• [Your instructions]: Within the records below, reproduce without change the lines from the line that has "def Bind.reset : Bind" through the line that has "(elements : List Nat)", and only those.

• [Source material]:
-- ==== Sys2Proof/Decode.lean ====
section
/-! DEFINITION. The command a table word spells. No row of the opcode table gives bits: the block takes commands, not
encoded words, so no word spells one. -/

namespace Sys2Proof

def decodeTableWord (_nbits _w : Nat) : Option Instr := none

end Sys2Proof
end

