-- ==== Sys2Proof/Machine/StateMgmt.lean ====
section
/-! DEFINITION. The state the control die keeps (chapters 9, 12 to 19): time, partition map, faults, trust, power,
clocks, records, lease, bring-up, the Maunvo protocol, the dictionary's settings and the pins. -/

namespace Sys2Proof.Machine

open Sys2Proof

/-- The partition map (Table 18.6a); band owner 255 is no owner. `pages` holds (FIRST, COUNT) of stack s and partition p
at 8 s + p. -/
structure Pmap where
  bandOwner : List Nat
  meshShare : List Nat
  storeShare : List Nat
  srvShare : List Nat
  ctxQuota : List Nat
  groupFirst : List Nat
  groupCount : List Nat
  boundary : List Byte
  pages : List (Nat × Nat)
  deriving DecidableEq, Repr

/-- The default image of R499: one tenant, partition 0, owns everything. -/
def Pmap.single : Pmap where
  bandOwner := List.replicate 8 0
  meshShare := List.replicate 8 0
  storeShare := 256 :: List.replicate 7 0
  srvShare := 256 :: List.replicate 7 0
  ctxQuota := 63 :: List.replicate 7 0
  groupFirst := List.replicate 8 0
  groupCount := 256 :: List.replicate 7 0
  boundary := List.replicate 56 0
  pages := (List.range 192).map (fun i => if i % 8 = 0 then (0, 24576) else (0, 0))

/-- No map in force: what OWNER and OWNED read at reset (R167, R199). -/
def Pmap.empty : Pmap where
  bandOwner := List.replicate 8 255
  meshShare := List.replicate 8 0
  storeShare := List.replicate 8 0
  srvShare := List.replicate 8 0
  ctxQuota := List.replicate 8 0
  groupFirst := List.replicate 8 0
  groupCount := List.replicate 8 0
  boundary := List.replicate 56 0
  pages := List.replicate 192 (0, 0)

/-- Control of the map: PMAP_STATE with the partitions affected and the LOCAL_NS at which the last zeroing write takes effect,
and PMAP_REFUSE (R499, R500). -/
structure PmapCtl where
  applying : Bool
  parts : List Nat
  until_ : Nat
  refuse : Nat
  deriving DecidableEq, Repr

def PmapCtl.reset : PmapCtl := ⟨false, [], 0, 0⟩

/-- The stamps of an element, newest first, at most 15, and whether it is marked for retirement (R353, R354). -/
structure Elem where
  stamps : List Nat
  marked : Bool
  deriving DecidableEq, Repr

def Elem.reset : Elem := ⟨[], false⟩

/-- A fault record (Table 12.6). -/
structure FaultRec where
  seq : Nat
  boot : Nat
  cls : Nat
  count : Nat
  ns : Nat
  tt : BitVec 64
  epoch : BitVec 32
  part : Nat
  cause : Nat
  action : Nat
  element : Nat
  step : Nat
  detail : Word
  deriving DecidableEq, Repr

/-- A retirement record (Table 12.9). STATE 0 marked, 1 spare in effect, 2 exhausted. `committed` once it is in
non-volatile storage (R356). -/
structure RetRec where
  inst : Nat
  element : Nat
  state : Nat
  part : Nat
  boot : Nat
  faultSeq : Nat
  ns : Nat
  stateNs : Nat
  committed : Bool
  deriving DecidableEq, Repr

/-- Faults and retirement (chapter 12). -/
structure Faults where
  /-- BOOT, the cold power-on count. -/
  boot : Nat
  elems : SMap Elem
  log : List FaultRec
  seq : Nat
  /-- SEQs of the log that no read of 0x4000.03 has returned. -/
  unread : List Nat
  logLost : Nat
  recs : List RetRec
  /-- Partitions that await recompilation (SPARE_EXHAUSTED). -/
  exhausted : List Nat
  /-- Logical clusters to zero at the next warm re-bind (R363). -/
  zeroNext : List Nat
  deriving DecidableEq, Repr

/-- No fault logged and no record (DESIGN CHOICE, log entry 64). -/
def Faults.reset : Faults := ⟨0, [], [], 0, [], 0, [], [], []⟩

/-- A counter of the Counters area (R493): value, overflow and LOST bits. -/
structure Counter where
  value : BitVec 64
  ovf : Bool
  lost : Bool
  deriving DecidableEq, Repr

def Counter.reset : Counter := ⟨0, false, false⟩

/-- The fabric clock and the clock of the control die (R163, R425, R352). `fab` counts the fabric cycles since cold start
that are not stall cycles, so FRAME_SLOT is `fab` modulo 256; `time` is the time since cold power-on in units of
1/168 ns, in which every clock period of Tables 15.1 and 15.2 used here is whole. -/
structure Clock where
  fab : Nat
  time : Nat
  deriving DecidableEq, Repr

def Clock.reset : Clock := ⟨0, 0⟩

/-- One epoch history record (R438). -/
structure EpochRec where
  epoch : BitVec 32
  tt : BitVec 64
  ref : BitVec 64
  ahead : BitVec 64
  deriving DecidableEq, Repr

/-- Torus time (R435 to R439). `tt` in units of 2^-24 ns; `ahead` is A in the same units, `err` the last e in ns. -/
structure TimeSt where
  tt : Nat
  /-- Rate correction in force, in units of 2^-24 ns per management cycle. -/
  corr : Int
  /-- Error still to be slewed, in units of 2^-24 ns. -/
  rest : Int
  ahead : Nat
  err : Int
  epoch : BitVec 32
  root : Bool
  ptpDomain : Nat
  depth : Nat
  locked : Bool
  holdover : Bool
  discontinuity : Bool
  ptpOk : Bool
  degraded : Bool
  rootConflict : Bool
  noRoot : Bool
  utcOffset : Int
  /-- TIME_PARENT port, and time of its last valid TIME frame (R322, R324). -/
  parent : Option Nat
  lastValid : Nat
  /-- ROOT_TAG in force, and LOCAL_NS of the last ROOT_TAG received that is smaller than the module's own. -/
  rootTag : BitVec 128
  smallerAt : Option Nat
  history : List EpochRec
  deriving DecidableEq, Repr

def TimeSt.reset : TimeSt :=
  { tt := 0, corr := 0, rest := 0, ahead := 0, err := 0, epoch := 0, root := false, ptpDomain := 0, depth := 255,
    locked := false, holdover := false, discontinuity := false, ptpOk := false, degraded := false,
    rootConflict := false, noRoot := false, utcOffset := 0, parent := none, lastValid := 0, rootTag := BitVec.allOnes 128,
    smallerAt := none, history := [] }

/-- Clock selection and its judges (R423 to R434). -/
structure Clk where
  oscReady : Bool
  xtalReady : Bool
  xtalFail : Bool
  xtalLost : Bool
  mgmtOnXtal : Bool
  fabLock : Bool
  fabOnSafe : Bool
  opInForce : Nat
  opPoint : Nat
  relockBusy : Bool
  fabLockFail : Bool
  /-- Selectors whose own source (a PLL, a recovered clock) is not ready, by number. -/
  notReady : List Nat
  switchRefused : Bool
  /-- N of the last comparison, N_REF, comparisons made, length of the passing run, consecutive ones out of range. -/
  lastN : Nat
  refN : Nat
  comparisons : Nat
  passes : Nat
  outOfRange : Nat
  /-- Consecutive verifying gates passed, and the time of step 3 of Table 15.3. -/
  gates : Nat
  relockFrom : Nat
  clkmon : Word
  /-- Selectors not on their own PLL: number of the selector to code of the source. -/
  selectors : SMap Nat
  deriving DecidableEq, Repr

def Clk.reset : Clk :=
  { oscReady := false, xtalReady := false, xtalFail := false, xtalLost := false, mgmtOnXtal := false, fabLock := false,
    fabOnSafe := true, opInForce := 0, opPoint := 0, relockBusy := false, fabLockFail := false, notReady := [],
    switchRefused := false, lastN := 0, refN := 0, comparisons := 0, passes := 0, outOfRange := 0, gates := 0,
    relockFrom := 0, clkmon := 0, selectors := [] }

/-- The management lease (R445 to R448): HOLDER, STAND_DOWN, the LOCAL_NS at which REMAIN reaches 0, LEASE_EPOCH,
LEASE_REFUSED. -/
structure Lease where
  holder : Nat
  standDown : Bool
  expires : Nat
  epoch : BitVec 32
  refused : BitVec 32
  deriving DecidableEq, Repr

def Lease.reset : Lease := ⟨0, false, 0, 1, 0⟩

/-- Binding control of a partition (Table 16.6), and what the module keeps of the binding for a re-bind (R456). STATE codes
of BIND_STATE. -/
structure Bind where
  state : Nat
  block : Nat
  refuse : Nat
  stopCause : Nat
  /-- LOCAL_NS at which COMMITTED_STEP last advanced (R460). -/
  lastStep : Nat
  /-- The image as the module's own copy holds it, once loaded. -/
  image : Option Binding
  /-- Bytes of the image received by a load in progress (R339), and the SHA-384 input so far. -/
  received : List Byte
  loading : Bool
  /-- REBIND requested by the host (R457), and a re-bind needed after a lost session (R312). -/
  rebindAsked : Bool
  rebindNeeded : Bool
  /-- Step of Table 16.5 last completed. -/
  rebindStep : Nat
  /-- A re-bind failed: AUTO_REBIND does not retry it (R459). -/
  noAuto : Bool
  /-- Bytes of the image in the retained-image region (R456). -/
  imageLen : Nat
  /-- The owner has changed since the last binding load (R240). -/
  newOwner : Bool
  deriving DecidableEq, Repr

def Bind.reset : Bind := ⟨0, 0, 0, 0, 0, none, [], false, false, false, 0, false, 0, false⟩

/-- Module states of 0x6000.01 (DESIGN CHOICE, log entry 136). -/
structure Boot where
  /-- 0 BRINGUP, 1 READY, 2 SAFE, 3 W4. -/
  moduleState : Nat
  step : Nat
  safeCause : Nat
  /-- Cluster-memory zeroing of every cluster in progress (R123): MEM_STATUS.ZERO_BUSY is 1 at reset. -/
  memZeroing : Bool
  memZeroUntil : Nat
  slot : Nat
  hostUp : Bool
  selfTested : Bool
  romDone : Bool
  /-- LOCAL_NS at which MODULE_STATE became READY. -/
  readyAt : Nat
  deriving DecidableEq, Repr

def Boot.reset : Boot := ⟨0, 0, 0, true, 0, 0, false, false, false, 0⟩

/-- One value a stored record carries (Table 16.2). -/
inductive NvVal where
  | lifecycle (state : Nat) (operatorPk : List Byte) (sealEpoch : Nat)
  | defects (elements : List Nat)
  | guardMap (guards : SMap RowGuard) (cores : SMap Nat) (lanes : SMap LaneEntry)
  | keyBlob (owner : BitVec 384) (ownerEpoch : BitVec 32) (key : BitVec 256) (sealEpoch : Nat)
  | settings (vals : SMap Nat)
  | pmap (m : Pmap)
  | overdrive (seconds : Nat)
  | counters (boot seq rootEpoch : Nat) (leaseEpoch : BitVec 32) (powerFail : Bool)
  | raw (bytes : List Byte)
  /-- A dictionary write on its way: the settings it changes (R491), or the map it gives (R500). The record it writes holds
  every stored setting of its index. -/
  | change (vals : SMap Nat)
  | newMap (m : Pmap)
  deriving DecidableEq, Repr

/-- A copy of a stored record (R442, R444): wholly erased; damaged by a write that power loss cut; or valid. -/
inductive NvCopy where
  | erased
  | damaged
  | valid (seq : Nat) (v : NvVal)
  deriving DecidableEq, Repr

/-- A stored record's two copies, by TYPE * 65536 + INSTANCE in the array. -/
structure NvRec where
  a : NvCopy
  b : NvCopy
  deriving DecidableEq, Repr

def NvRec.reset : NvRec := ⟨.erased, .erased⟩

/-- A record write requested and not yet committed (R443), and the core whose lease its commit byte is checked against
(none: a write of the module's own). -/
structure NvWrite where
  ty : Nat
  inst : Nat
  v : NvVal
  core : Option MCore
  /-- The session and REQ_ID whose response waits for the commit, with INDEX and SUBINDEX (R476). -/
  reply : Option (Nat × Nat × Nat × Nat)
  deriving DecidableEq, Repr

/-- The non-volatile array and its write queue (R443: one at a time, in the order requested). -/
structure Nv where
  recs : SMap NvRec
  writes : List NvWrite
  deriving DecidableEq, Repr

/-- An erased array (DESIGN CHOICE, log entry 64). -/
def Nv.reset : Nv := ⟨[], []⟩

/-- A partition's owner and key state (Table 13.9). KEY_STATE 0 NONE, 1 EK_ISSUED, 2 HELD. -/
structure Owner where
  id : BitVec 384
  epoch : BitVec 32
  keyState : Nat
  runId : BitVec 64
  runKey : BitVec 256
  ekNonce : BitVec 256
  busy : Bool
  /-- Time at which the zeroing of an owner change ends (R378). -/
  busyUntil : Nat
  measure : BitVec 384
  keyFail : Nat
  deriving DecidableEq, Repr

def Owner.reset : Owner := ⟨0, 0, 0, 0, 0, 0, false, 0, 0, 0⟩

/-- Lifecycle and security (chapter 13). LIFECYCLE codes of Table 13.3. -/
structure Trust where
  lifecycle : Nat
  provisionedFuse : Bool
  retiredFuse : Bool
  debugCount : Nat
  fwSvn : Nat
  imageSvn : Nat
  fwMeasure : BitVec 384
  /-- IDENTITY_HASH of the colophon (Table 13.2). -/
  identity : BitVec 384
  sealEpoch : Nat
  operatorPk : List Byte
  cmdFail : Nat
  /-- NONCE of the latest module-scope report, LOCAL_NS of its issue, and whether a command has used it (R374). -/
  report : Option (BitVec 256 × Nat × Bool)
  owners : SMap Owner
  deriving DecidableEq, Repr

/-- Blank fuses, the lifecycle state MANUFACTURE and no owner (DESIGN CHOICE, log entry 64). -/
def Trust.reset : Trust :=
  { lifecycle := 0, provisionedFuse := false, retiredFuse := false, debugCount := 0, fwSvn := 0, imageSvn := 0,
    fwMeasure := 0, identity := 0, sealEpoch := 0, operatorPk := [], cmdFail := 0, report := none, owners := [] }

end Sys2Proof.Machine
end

==

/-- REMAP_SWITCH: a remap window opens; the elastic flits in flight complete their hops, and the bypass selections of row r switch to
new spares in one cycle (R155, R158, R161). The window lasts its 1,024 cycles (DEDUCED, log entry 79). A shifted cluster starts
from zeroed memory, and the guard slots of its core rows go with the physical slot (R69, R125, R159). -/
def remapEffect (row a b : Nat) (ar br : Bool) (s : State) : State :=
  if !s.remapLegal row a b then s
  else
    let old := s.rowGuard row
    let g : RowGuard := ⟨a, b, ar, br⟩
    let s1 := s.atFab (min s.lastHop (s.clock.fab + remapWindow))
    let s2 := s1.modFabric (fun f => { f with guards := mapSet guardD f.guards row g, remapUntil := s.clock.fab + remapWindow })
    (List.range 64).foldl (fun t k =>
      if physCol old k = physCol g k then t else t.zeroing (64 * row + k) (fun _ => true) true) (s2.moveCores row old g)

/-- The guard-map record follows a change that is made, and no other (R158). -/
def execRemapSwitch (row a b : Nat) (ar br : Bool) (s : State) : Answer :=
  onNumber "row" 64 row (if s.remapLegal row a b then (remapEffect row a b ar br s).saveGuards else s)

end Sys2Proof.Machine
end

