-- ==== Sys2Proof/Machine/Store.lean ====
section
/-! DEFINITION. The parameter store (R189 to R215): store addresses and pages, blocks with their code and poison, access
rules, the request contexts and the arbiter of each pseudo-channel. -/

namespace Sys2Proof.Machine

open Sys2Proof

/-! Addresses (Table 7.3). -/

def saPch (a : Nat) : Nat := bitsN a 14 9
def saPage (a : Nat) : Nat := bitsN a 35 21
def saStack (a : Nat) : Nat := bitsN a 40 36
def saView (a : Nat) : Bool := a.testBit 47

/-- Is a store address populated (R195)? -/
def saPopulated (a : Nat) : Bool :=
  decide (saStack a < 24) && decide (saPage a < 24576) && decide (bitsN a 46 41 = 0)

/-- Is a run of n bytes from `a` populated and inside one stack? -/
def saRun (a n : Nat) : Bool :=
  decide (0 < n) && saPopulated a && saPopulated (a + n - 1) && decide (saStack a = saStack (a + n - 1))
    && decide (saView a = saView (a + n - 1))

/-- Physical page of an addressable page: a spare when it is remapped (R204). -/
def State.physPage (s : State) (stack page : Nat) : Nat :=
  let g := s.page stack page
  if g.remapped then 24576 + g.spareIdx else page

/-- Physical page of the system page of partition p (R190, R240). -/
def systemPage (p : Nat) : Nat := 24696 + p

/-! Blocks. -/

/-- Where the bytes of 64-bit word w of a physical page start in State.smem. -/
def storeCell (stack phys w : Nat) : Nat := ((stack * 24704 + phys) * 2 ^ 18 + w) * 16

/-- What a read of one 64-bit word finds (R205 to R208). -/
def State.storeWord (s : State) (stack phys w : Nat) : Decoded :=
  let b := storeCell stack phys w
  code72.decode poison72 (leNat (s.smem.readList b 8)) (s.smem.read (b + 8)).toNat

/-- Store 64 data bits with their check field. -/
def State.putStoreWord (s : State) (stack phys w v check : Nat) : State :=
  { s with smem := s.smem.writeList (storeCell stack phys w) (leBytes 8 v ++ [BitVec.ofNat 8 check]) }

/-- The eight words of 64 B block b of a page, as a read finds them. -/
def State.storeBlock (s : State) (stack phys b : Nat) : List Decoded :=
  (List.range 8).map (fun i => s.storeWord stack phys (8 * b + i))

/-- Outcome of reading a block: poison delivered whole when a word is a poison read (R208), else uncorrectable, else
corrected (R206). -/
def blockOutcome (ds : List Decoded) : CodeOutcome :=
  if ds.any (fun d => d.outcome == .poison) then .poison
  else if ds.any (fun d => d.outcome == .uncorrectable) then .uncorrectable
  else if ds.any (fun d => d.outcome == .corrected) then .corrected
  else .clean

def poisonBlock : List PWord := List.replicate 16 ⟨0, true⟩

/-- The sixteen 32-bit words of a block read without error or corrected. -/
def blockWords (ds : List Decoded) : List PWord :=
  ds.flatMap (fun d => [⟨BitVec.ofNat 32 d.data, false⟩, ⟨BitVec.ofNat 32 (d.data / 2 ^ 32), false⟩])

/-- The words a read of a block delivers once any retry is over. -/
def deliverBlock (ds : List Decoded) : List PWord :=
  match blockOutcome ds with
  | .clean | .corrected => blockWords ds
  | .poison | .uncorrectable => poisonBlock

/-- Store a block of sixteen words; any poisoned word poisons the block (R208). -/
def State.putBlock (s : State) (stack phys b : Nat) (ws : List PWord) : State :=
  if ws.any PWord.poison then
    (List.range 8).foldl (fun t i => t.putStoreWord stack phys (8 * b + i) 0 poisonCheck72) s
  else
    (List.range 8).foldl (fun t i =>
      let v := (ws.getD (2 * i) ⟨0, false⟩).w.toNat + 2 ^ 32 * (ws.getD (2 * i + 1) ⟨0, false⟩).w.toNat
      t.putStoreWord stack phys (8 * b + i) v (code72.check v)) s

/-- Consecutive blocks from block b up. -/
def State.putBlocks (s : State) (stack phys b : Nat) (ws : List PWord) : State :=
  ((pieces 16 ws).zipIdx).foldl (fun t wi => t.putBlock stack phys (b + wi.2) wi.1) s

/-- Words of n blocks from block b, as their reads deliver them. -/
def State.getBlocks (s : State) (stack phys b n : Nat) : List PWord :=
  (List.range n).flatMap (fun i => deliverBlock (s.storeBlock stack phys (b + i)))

---

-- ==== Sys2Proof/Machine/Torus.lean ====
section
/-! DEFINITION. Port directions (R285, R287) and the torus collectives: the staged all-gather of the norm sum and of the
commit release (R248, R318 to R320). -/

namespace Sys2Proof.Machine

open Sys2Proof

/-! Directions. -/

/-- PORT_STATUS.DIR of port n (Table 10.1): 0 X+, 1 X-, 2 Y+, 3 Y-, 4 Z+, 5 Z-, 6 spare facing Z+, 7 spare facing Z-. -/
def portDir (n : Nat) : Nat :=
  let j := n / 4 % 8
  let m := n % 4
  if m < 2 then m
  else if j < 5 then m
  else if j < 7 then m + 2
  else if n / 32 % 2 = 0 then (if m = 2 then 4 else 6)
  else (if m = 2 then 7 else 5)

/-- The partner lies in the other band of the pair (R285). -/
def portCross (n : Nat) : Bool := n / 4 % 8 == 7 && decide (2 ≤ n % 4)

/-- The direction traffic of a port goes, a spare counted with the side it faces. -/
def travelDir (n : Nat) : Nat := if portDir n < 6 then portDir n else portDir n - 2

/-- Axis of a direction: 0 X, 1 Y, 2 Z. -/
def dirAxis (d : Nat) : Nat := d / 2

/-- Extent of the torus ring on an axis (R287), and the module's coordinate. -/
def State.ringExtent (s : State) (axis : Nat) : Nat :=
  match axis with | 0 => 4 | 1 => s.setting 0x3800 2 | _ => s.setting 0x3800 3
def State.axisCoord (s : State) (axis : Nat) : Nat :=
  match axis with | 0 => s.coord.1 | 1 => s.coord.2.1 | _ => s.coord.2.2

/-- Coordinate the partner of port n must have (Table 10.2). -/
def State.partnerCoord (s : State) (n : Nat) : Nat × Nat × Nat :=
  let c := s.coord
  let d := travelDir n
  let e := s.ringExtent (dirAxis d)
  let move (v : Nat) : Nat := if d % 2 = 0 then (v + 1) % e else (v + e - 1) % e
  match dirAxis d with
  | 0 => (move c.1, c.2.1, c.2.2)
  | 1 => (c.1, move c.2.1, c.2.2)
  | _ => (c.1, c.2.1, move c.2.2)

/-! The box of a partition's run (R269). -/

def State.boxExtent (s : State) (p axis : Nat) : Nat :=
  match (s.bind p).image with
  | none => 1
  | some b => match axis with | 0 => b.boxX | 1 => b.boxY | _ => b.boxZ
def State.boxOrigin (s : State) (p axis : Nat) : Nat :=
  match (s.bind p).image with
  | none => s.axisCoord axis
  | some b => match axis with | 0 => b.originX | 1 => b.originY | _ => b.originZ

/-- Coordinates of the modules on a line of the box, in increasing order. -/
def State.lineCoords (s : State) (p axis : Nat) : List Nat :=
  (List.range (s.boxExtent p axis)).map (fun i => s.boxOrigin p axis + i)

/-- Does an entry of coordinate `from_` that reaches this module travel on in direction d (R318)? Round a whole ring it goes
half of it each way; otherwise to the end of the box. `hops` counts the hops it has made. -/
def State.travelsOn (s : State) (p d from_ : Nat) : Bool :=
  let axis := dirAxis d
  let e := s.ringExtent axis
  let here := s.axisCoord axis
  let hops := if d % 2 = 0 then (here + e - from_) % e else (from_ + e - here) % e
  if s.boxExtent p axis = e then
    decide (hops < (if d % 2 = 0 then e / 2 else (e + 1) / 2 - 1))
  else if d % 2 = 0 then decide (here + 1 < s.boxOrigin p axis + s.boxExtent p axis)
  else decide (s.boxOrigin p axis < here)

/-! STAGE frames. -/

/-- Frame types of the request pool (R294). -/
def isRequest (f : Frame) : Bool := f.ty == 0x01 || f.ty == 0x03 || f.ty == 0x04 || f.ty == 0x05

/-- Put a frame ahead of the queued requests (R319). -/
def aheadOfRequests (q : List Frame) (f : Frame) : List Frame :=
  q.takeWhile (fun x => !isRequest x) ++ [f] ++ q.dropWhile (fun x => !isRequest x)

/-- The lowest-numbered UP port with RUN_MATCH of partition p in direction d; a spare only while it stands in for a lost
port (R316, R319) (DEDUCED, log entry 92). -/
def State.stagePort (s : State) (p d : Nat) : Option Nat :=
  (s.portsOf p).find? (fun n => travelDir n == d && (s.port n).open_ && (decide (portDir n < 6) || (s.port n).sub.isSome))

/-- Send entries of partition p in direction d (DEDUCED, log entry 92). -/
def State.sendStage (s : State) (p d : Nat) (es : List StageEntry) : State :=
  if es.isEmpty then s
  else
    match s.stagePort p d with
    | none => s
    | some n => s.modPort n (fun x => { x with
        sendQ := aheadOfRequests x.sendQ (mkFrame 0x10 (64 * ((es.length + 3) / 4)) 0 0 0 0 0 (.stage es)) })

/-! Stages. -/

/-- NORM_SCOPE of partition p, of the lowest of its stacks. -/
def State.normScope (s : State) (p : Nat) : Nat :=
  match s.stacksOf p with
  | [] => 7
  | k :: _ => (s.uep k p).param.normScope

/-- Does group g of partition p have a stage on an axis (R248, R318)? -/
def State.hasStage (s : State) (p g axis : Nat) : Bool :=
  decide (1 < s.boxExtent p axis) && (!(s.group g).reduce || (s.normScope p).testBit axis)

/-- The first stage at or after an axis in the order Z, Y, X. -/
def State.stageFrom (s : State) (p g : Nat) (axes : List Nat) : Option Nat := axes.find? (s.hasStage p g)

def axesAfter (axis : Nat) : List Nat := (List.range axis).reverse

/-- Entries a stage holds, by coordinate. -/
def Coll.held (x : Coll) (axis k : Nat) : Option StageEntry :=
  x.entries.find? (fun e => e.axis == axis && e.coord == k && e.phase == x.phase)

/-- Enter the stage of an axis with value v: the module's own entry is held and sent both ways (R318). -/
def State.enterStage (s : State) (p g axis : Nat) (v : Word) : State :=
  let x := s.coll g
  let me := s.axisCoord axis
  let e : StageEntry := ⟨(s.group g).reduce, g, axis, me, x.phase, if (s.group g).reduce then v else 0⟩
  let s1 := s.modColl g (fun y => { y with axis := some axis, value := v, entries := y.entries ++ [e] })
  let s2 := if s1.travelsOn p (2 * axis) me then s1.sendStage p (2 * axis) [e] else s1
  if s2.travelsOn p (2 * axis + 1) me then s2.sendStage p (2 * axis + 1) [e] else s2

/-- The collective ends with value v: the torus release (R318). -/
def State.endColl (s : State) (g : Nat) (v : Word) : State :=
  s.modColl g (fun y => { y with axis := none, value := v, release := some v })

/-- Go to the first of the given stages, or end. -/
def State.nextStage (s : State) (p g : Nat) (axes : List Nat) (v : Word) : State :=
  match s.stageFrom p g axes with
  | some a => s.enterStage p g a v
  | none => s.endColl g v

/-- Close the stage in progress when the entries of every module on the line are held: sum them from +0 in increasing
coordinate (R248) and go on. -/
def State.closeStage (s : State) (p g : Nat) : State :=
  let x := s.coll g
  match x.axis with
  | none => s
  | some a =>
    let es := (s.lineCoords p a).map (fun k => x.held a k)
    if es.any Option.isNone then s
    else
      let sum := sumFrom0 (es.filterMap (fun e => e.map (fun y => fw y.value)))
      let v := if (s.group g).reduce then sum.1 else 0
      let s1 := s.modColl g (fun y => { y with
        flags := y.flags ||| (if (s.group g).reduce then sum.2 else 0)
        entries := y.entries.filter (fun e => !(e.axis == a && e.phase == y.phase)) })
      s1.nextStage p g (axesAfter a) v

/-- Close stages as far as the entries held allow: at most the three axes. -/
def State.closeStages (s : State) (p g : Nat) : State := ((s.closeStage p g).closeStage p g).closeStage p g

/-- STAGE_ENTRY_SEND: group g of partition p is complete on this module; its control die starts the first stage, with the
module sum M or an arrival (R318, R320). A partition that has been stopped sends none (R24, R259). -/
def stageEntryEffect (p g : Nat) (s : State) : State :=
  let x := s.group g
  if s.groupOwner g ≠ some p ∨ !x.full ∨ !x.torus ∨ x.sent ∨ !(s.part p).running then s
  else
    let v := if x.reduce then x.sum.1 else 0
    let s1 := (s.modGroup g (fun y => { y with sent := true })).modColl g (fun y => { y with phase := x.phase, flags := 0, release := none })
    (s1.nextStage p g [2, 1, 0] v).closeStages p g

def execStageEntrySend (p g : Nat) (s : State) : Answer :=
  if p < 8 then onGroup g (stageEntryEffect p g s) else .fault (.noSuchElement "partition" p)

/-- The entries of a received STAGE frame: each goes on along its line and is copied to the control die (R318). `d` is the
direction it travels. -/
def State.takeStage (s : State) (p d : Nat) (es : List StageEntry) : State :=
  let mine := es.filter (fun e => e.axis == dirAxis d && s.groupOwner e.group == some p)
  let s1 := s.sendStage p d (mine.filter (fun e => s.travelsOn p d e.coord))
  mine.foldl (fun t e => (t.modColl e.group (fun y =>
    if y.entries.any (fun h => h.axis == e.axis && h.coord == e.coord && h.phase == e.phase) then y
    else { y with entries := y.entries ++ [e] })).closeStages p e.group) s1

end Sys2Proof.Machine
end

• [Answer to the problem]:
def Bind.reset : Bind := ⟨0, 0, 0, 0, 0, none, [], false, false, false, 0, false, 0, false⟩

/-- Module states of 0x6000.01 (DESIGN CHOICE, log entry 136). -/
structure Boot where
  /-- 0 BRINGUP, 1 READY, 2 SAFE, 3 W4. -/
  moduleState : Nat
  step : Nat
  safeCause : Nat
  /-- Cluster-memory zeroing of every cluster in progress (R123): MEM_STATUS.ZERO_BUSY is 1 at reset. -/
  memZeroing : Bool
  memZeroUntil : Nat
  slot : Nat
  hostUp : Bool
  selfTested : Bool
  romDone : Bool
  /-- LOCAL_NS at which MODULE_STATE became READY. -/
  readyAt : Nat
  deriving DecidableEq, Repr

def Boot.reset : Boot := ⟨0, 0, 0, true, 0, 0, false, false, false, 0⟩

/-- One value a stored record carries (Table 16.2). -/
inductive NvVal where
  | lifecycle (state : Nat) (operatorPk : List Byte) (sealEpoch : Nat)
  | defects (elements : List Nat)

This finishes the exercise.